By combining the Fourier transform, FCM, and Kalman filter, the proposed RSSI filtering mechanism generates the stable current RSSI value for the fingerprint to estimate the distance accurately during indoor positioning.
The rest of this paper is organized as follows. The related works are reviewed in
Section 2.
Section 3 shows FFK’s detailed design.
Section 4 shows FFK’s effectiveness through realistic experiments.
Section 5 concludes the work.
2. Related Works
Indoor positioning is utilized by many IoT applications.
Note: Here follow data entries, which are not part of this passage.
/-- Takes an excess from nodes in cut order (R331): node, rate cut. -/
def rateCuts : Nat → List (Nat × TermNode) → List (Nat × Nat)
  | _, [] => []
  | ex, e :: es => (e.1, min ex e.2.min.rate) :: rateCuts (ex - e.2.min.rate) es

/-- MIN_EFF of a node changes (R332): tokens so far grew at the old one; breach or restored. -/
def Dev.setMinEff (d : Dev) (k eff cseq : Nat) : Dev :=
  let x := d.termNode k
  if x.minEff = eff then d.modTermNode k fun x => { x with cut := decide (eff < x.min.rate) }
  else
    let g := genOf k x
    let d1 := d.modTermNode k fun x => { x with
      minEff := eff, cut := decide (eff < x.min.rate), min := { x.min with t := x.min.now x.minEff d.now, tAt := d.now } }
    if eff < x.min.rate then
      (d1.count 0x400A0).emit 0x0701 (srcOf 0 3)
        (le 2 (k % 512) ++ le 1 (g / 2) ++ le 1 (g % 2) ++ le 4 (x.min.rate - eff) ++ le 4 cseq ++ le 4 eff)
    else if x.cut then
      d1.emit 0x0702 (srcOf 0 3) (le 2 (k % 512) ++ le 1 (g / 2) ++ le 1 (g % 2) ++ le 4 eff ++ le 4 cseq)
    else d1

/-- MIN_RATE_CUT (R331, R332): evaluates a generation node from scratch. -/
def Dev.evalGen (d : Dev) (g cseq : Nat) : Dev :=
  let l := d.nodesOf g
  let dem := l.foldl (fun n e => n + e.2.min.rate) 0
  let order := sortBy (fun (a b : Nat × TermNode) =>
    decide (b.2.prec < a.2.prec ∨ (a.2.prec = b.2.prec ∧ b.2.admitSeq.toNat < a.2.admitSeq.toNat))) l
  let cuts := rateCuts (dem - d.cutCap g) order
  l.foldl (fun d e => d.setMinEff e.1 (e.2.min.rate - ((cuts.find? fun c => c.1 == e.1).map (·.2)).getD 0) cseq) d

/-- The generation of a lane changed (R91, R332). -/
def Dev.genChanged (d : Dev) (p : Nat) (l : Lane) : Dev := d.evalGen (2 * p + l.code) 0xFFFFFFFF

/-! ### Sampling (R335, R336) -/

/-- Delay of the head frame (chapter 11). -/
def Dev.headDelay (d : Dev) (x : FlowQ) : Nat :=
  match x.q.head? with
  | none => 0
  | some f => min 0xFFFFFFFF (d.devNs - f.at0)

/-- A sample may end a sweep; how long the sweep took is not in the model's time, only that it is at most 65 ms (R335). -/
def Dev.sweepMayEnd (d : Dev) : Dev :=
  let (e, d1) := d.pick 1
  let (t, d2) := d1.pick 16
  if e = 1 then { d2 with dtm := { d2.dtm with sweepUs := t % 65001 } } else d2

/-- DTM_SWEEP_SAMPLE (R335). -/
def Dev.sweepSample (d : Dev) (h : Nat) : Dev :=
  if !d.dtm.ctrl.getLsbD 0 then d
  else
    let x := d.flowQ h
    let b := x.bytes
    let t := d.headDelay x
    d.sweepMayEnd.modFlowQ h fun x => { x with lastDepth := b, lastDelay := t, maxDepth := max x.maxDepth b, maxDelay := max x.maxDelay t }

/-- The flow queues a watched node stands for (R336). -/
def Dev.watchFlows (d : Dev) (node : Nat) : List FlowQ :=
  let k := node % 2 ^ 20
  match node / 2 ^ 20 % 16 with
  | 0 => [d.flowQ k]
  | 1 => (d.flowsOf k).map (·.2)
  | _ => d.flowsBelow k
For example, BLE is used to establish an RSSI fingerprint for occupancy estimation for indoor emergency management [
2]. IoT-based occupancy-driven plug load management system is implemented as non-intrusive intelligent indoor positioning [
3]. The heating, ventilation, and air conditioning system is implemented by indoor positioning with the existing wireless infrastructure [
4]. The point of interest data service is deliverable by indoor positioning techniques as its fundamental service [
5]. Indoor positioning also delivers occupancy prediction for occupancy-related data services [
6]. Thus, indoor positioning is an essential service for many IoT applications.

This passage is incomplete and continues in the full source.